With little time between release of each key document, there was a flurry of fascinating tidbits from each, but so far not enough cogent analysis to leave us much wiser.
But it's clear the commission is doing a good job of adding new information to the dialogue, as well as more usefully organizing existing data.
It's troubling to learn that the Sept. 11 attack was initially intended to be even more ambitious, involving 10 planes and targets on both coasts. In making public what key al-Qaida detainees have been spilling to their interrogators, we learn of frictions among the plotters and signs of indecision along the way.
It's more than troubling to learn of the unpreparedness and disarray that met the 9/11 attacks.
An indication of the chaos: President Bush and Vice President Dick Cheney didn't have enough information to authorize U.S. fighter pilots to shoot down the hijacked jetliners until after the last one had already crashed.
The most frustrating finding by the commission is its assessment of dealings between al-Qaida and the Saddam regime in Iraq. Said the report: "We have no credible evidence that Iraq and al-Qaida co-operated on attacks against the United States."
The commission did acknowledge that meetings had taken place between Iraqi intelligence officers and al-Qaida operatives in the 1990s, but said there was no evidence it led to a working relationship.
Indeed, the commission found indications that Iraq at times failed to respond to al-Qaida feelers during this time.
Cheney, meanwhile, continues to claim there were "long-established ties" between the two. And President Bush last week said the report bears out what he's been saying all along: "there was a relationship" between them.
"This administration never said that the 9/11 attacks were orchestrated between Saddam and al-Qaida," said Bush. "We did say there were numerous contacts" between them.
The administration's rhetoric hasn't always observed this nuance carefully.
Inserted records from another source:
/-- Send a BCAST copy to the child of `c` over every dimension below `k`, highest first; a child that is absent or has
no route is skipped and its own children are served in its place (R389). The copy to a child of a skipped chip is
routed under R385: `dst` stays the root's, so it travels as a message to the neighbour on its route. -/
def State.bcastDown (s : State) (c : Nat) (m : List Byte) : Nat → State
  | 0 => s
  | k + 1 =>
    let child := c ^^^ 2 ^ k
    let s := match (if s.present? child then s.route child 0 none else none) with
      | some (i, _) => s.streamPut i m
      | none => s.bcastDown child m k
    s.bcastDown c m k

/-- The highest set bit of a non-zero number below 2^n. -/
def topBit : Nat → Nat → Nat
  | 0, _ => 0
  | n + 1, x => if bit x n then n else topBit n x

/-- The BCAST message with index `ix` of a distribution. -/
def State.distMsg (s : State) (d : QDist) (ix : Nat) : List Byte :=
  let n := min 4096 (d.len - 4096 * ix)
  qMsg mkBcast s.chipNo s.chipNo (d.id * 2 ^ 8) (d.dst + 4096 * ix) (ix + b2n d.rack * 2 ^ 16)
    (s.readMem (d.src + 4096 * ix) n) d.rack

/-- The root sends what its streams have room for. -/
def State.distPump (s : State) : Nat → State
  | 0 => s
  | n + 1 => match s.quill.running with
    | none => s
    | some d =>
      if d.len ≤ 4096 * d.next ∨ (List.range s.qd).any (fun i => !(s.qg i).msgs.isEmpty) then s
      else
        let s := s.bcastDown s.chipNo (s.distMsg d d.next) (s.scopeDims d.rack)
        ({ s with quill := { s.quill with running := some { d with next := d.next + 1 } } }).distPump n

/-- A distribution starts at its root. -/
def State.distStart (s : State) (d : QDist) : State :=
  let s := { s with quill := { s.quill with running := some { d with tt := s.tt } } }
  let s := (s.put R.QM_DIST_STATUS_ok [] 0).put R.QM_DIST_STATUS_failed [] 0
  s.distPump 32

/-- The running distribution ends and a waiting one starts. -/
def State.distEnd (s : State) (d : QDist) (state : Nat) : State :=
  let ok := s.get R.QM_DIST_STATUS_ok
  let missing := (s.scopeChips s.chipNo d.rack).length - d.reports.length
  let s := s.postLim E.QM_DIST state none [(.en, d.id), (.en, state), (.num, ok), (.num, missing)]
  match s.quill.waiting with
  | some w => ({ s with quill := { s.quill with running := none, waiting := none } }).distStart w
  | none => { s with quill := { s.quill with running := none } }

/-- Results of QM_DIST_CMD. -/
def State.distResult (s : State) (r : Nat) : State := s.put R.QM_DIST_RESULT_result [] r

/-- QM_DIST_CMD: fields as the command's five words spell them (log 59). -/
def State.distCmd (s : State) (src dst len id : Nat) (rack : Bool) : State :=
  if s.islandHeld 52 || s.cfg.quillPorts == 0 then s else
  let d : QDist := { id := id, src := src, dst := dst, len := len, rack := rack, next := 0, reports := [], tt := s.tt }
  if len = 0 ∨ 2 ^ 28 < len ∨ 256 ≤ id ∨ !s.inboundOk src len ∨ !s.flag R.QM_CTL_en then s.distResult 4
  else if s.quill.running.isNone then (s.distResult 1).distStart d
  else if s.quill.waiting.isNone then ({ s with quill := { s.quill with waiting := some d } }).distResult 2
  else s.distResult 3

/-- DIST_DONE at the root: id and status as the message's arg spells them (log 58); every status but 0 is a failure. -/
def State.distReport (s : State) (chip id status : Nat) : State :=
  match s.quill.running with
  | none => s
  | some d =>
    if d.id ≠ id ∨ d.reports.contains chip then s
    else
      let d := { d with reports := d.reports ++ [chip] }
      let s := { s with quill := { s.quill with running := some d } }
      let f := if status = 0 then R.QM_DIST_STATUS_ok else R.QM_DIST_STATUS_failed
      let s := s.put f [] (s.get f + 1)
      if (s.scopeChips s.chipNo d.rack).all (fun c => d.reports.contains c) then s.distEnd d 1 else s

/-- DIST_TIMEOUT. -/
def State.distTimeout (s : State) : State :=
  match s.quill.running with
  | some d => if s.tt < d.tt + s.get R.QM_DIST_TIME_dist_s * 1000000000 then s else s.distEnd d 2
  | none => s

/-- Report a distribution to its root: 0 ok, 1 overlap, 2 range. -/
def State.distDone (s : State) (root id status : Nat) : State :=
  (s.qSend (qMsg mkDistDone root s.chipNo 0 0 (Config.distDone id status).toNat [])).2

/-- BCAST (R389, R390): the message passes down the tree and is taken once. `len` is the distribution's length, which the
manual does not say how a chip learns (log 59). -/
def State.inBcast (s : State) (m : List Byte) (len : Nat) : State :=
  let root := qDst m
  let id := qTid m / 2 ^ 8
  let ix := qArg m % 2 ^ 16
  let rack := bit (qArg m) 16
  let x := s.chipNo ^^^ root
  let dims := s.scopeDims rack
  let base := qAddr m - 4096 * ix
  let known := s.quill.recv.find? (fun r => r.root == root && r.id == id)
  let dup := known.any (fun r => r.held.contains ix)
  if x = 0 ∨ dup then s
  else
    let s := s.bcastDown s.chipNo m (topBit dims x)
    let setR := fun (r : QRecv) (s : State) =>
      { s with quill := { s.quill with recv := s.quill.recv.filter (fun y => !(y.root == root && y.id == id)) ++ [r] } }
    let fresh : QRecv := { root := root, id := id, dst := base, len := len, held := [], refused := false }
    let r := known.getD fresh
    let bad := !s.inboundOk base len
    let clash := s.quill.recv.any (fun y => !(y.root == root && y.id == id) && !y.refused
      && decide ((y.len + 4095) / 4096 ≠ y.held.length) && overlaps y.dst y.len base len)
    if known.isNone ∧ (bad ∨ clash) then
      (setR { r with held := [ix], refused := true } s).distDone root id (if clash then 1 else 2)
    else
      let r := { r with held := r.held ++ [ix] }
      if r.refused then setR r s
      else
        let s := match s.audGuard (qAddr m) (qPayload m).length with
          | some k => s.audDenied k 0x2B (qAddr m)
          | none => s.writeMem (qAddr m) (qPayload m)
        if r.held.length = (r.len + 4095) / 4096 then (setR r s).distDone root id 0 else setR r s

/-! ### Register commands (R365, R374) -/

/-- QM_MEMBER_CMD: a planned add or remove starts, waits, or is refused BUSY (R365). -/
def State.memberCmd (s : State) (v : Nat) : State :=
  let i := bits v 3 0
  let sq := bits v 8 4
  let r := (sq, bit v 9)
  let g := s.qg i
  if !bit v 31 ∨ s.qd ≤ i ∨ 24 ≤ sq ∨ s.islandHeld 52 then s
  else if g.reqWait.isSome then s.put R.QM_MEMBER_RESULT_result [] 3
  else if g.req.isSome || g.change.isSome then
    (s.setQg i { g with reqWait := some r }).put R.QM_MEMBER_RESULT_result [] 2
  else
    ((s.setQg i { g with req := if g.reqDone r then none else some r }).startRequest i r).put R.QM_MEMBER_RESULT_result [] 1

/-- QM_ID (`w` none) or word `w` of QM_PRESENT: only while QM_CTL.en is 0. dim is at most WX_QUILL_PORTS. -/
def State.qmIdWrite (s : State) (src : Src) (w : Option Nat) (v : Nat) : State :=
  let refuse := fun (off : Nat) (s : State) => s.postLim E.QM_CFG_REFUSED off none [(.val, off)]
  let check := fun (s : State) (_ _ : Nat) => if s.flag R.QM_CTL_en then some causeBlock else none
  if s.cfg.quillPorts = 0 then s else
  match w with
  | none =>
    let bad := decide (s.cfg.quillPorts < bits v 15 12)
    let eff := if bad then setBits v 15 12 s.qd else v
    s.paramWriteEff src R.QM_ID [] v eff bad check (refuse R.QM_ID.off) (fun s _ _ => s)
  | some k =>
    if 128 ≤ k then s
    else s.paramWrite src R.QM_PRESENT [k] v check (refuse (R.QM_PRESENT.addr [k])) (fun s _ _ => s)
A plurality of Americans still believe Saddam plotted the Sept. 11 attacks, and they didn't dream up that idea on their own.
For Bush, it appears the fact that Iraq had a record of using terrorist techniques as well as contacts with al-Qaida was evidence enough that Iraq might be plotting the next 9/11, and thus a cause for war.
Americans can look forward to release of the full commission report this summer to help them decide whether Bush was justified in making war on Iraq, and whether that has made us safer.